DATA TO EXAMINE
::::::
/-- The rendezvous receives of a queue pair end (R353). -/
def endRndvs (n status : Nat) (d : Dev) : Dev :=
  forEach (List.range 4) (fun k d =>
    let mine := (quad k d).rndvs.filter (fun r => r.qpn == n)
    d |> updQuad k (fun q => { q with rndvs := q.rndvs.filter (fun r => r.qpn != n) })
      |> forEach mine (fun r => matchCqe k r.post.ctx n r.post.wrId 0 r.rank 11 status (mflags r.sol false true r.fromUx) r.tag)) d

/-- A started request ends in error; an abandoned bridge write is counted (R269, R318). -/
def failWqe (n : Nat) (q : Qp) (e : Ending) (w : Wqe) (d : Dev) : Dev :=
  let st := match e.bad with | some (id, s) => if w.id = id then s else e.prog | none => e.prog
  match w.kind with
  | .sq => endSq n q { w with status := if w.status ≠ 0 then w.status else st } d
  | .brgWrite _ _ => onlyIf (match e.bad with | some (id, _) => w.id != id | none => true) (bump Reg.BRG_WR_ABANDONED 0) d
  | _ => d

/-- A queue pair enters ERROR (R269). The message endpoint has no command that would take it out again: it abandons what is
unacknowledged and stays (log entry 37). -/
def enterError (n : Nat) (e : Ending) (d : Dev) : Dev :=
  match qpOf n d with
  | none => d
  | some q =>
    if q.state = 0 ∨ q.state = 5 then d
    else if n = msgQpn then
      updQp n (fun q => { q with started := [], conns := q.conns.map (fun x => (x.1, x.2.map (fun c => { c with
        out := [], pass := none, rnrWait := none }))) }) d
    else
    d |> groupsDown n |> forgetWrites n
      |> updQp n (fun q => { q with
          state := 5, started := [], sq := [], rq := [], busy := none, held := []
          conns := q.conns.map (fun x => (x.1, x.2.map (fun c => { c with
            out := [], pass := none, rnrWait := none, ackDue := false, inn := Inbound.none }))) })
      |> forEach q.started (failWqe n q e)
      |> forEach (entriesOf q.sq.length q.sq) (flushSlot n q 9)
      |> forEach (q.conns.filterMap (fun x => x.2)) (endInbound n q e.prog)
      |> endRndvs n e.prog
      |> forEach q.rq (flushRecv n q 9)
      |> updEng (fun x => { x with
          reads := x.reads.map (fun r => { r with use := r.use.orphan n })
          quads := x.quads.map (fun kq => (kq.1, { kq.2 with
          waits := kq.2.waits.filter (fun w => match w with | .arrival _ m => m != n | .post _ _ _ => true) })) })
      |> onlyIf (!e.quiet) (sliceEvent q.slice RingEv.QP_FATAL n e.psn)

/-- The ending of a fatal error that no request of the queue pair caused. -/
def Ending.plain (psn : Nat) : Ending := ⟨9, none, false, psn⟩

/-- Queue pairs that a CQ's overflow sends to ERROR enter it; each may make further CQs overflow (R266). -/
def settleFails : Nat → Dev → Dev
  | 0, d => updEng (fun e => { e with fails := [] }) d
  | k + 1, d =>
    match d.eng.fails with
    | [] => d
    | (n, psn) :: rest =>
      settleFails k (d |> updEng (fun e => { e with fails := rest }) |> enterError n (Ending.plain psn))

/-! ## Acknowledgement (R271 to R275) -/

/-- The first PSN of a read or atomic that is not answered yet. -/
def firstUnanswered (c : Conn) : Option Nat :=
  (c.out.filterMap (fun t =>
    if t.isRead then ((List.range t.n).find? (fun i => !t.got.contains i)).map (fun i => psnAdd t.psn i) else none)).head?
::::::
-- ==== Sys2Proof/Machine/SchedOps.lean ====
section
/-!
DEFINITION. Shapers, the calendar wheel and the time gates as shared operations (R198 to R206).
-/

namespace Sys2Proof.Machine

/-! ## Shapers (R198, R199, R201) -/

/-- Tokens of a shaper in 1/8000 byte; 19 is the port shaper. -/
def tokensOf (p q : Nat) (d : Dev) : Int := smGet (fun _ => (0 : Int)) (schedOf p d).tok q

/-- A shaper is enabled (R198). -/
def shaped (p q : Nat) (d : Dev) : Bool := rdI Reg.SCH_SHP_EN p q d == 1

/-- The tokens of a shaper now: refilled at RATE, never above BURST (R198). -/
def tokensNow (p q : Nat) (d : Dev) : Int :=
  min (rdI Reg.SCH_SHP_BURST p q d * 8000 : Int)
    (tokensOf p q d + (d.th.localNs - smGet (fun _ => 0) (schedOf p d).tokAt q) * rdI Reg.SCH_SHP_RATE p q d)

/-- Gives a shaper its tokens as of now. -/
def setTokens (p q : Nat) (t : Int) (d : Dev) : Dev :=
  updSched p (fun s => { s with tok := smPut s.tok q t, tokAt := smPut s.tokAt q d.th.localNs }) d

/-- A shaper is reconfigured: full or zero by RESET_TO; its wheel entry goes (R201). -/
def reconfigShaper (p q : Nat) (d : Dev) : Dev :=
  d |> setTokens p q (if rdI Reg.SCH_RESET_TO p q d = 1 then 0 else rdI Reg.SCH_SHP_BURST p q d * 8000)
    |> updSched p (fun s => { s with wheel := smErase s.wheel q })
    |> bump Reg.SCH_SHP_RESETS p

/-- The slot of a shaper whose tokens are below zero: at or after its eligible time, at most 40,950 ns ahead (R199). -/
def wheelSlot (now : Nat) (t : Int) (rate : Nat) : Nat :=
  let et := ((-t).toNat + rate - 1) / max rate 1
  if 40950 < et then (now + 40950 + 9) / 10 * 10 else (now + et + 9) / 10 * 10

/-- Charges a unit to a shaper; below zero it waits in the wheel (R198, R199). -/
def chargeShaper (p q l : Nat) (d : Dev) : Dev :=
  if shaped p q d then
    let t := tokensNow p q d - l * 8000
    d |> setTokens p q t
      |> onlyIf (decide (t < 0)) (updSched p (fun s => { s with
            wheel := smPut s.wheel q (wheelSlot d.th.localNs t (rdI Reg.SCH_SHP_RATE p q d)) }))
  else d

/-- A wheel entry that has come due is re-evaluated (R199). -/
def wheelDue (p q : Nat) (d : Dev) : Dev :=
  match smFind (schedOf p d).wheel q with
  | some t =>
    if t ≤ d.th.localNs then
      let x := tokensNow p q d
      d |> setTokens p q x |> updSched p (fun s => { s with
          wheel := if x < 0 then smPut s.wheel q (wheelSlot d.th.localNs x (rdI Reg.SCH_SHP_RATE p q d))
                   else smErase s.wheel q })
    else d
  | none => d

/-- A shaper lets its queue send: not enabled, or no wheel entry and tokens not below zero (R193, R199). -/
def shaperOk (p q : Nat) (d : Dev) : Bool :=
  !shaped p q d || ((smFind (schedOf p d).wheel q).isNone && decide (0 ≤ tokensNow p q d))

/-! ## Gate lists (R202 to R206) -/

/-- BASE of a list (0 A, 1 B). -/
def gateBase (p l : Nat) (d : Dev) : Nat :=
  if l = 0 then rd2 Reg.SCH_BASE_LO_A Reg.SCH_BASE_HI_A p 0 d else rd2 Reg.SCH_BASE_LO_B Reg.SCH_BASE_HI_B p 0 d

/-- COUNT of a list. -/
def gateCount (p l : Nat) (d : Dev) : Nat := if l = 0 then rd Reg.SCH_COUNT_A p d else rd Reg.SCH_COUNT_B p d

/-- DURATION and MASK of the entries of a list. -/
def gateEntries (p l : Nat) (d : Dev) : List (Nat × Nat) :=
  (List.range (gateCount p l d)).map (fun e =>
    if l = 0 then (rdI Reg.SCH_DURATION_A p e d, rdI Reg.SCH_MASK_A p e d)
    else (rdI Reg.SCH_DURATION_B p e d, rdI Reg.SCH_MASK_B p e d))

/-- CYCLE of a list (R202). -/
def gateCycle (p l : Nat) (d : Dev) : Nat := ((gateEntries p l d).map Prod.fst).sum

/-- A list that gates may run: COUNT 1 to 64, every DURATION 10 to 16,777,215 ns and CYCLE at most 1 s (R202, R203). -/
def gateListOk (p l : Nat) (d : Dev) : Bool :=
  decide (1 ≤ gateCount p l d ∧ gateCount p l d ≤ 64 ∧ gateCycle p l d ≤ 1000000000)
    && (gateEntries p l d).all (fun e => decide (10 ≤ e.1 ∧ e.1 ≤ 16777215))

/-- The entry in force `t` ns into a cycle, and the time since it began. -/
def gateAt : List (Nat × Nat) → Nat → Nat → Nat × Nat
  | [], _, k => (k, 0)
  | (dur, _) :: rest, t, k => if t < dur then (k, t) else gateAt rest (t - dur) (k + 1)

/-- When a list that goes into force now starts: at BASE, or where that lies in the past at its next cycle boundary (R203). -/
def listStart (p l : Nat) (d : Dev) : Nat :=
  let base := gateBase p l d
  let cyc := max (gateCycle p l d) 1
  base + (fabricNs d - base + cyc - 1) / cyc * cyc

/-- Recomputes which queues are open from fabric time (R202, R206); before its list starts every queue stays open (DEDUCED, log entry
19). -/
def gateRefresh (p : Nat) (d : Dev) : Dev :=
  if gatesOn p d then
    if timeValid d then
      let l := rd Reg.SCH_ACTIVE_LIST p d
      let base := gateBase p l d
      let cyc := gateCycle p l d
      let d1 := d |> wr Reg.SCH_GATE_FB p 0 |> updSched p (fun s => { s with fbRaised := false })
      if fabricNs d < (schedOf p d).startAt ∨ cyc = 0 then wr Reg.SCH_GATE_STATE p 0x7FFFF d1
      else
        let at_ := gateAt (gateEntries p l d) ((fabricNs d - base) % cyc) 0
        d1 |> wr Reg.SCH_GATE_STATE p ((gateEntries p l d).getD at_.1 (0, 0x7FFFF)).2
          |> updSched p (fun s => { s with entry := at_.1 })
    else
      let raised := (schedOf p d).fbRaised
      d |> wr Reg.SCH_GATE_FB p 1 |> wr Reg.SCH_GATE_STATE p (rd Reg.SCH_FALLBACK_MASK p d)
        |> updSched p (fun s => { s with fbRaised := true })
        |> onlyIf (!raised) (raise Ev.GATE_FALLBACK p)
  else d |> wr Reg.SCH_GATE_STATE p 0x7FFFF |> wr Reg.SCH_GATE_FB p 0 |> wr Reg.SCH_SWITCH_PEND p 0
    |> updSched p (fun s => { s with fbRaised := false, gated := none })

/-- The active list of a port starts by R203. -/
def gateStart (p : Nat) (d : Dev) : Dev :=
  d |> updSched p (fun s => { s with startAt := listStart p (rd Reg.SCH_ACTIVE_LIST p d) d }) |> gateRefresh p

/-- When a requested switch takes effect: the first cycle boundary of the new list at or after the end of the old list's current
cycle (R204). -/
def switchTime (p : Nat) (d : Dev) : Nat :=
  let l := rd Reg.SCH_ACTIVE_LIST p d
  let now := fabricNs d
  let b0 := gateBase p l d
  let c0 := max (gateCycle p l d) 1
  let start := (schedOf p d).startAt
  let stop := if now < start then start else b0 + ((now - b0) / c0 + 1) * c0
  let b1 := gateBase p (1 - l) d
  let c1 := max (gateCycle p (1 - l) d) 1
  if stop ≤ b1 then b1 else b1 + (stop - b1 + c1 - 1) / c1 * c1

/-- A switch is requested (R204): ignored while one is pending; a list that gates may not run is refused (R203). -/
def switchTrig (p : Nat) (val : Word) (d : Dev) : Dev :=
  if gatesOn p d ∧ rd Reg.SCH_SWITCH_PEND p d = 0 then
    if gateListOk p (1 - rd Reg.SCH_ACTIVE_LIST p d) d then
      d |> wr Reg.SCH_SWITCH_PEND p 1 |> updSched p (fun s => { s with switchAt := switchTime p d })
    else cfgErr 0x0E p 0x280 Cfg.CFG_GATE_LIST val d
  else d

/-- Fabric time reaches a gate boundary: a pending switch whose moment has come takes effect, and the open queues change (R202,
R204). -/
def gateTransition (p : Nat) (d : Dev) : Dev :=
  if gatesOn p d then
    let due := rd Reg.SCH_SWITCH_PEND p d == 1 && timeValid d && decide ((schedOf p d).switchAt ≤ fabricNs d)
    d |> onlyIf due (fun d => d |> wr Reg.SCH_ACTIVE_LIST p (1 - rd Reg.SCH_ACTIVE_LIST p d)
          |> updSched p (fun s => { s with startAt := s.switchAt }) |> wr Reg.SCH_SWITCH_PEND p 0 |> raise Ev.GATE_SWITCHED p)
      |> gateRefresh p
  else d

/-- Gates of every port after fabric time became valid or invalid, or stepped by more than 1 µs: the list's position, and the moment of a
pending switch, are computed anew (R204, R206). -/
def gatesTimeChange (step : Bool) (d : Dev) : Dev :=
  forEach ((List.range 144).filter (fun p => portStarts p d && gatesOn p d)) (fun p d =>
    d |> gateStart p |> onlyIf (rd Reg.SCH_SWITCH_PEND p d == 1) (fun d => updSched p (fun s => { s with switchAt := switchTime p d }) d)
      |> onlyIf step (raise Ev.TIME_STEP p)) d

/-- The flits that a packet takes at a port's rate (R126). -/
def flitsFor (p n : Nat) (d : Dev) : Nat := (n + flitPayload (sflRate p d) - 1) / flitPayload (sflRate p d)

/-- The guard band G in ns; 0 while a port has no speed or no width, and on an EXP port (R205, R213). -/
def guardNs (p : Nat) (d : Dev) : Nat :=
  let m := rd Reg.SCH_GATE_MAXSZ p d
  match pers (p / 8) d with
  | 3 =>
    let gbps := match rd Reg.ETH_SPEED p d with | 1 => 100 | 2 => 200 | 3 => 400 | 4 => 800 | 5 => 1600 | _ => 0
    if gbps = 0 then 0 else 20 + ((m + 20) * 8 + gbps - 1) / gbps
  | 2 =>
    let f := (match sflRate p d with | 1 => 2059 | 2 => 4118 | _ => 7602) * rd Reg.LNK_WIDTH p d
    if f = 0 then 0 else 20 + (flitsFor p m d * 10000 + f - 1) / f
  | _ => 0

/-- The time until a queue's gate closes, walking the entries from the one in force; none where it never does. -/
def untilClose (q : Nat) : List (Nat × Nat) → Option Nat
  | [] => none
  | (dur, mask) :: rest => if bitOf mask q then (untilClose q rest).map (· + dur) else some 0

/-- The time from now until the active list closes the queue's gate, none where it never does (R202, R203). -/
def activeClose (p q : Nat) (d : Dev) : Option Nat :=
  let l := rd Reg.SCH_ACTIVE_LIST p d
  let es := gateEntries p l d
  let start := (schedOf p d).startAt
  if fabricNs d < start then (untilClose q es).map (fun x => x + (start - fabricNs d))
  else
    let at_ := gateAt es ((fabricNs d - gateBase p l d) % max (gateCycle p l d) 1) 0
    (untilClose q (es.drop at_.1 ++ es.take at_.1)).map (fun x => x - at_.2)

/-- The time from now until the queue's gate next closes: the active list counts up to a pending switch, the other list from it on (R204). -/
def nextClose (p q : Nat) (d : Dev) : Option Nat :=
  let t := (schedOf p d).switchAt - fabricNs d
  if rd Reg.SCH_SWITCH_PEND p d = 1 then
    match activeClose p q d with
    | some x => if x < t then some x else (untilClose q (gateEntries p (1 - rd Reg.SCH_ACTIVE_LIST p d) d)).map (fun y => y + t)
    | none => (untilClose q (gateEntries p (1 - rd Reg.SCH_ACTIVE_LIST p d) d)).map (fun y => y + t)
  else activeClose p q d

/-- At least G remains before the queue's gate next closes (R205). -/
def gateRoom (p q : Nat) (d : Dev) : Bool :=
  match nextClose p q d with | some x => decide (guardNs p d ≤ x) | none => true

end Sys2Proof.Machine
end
::::::
PROBLEM DESCRIPTION
With the line holding "d |> groupsDown n |> forgetWrites n" as the first and the line holding "n q e.prog)" as the last, please transcribe exactly the lines of the material above in that range and nothing else.

ANSWER TO THE PROBLEM
    d |> groupsDown n |> forgetWrites n
      |> updQp n (fun q => { q with
          state := 5, started := [], sq := [], rq := [], busy := none, held := []
          conns := q.conns.map (fun x => (x.1, x.2.map (fun c => { c with
            out := [], pass := none, rnrWait := none, ackDue := false, inn := Inbound.none }))) })
      |> forEach q.started (failWqe n q e)
      |> forEach (entriesOf q.sq.length q.sq) (flushSlot n q 9)
      |> forEach (q.conns.filterMap (fun x => x.2)) (endInbound n q e.prog)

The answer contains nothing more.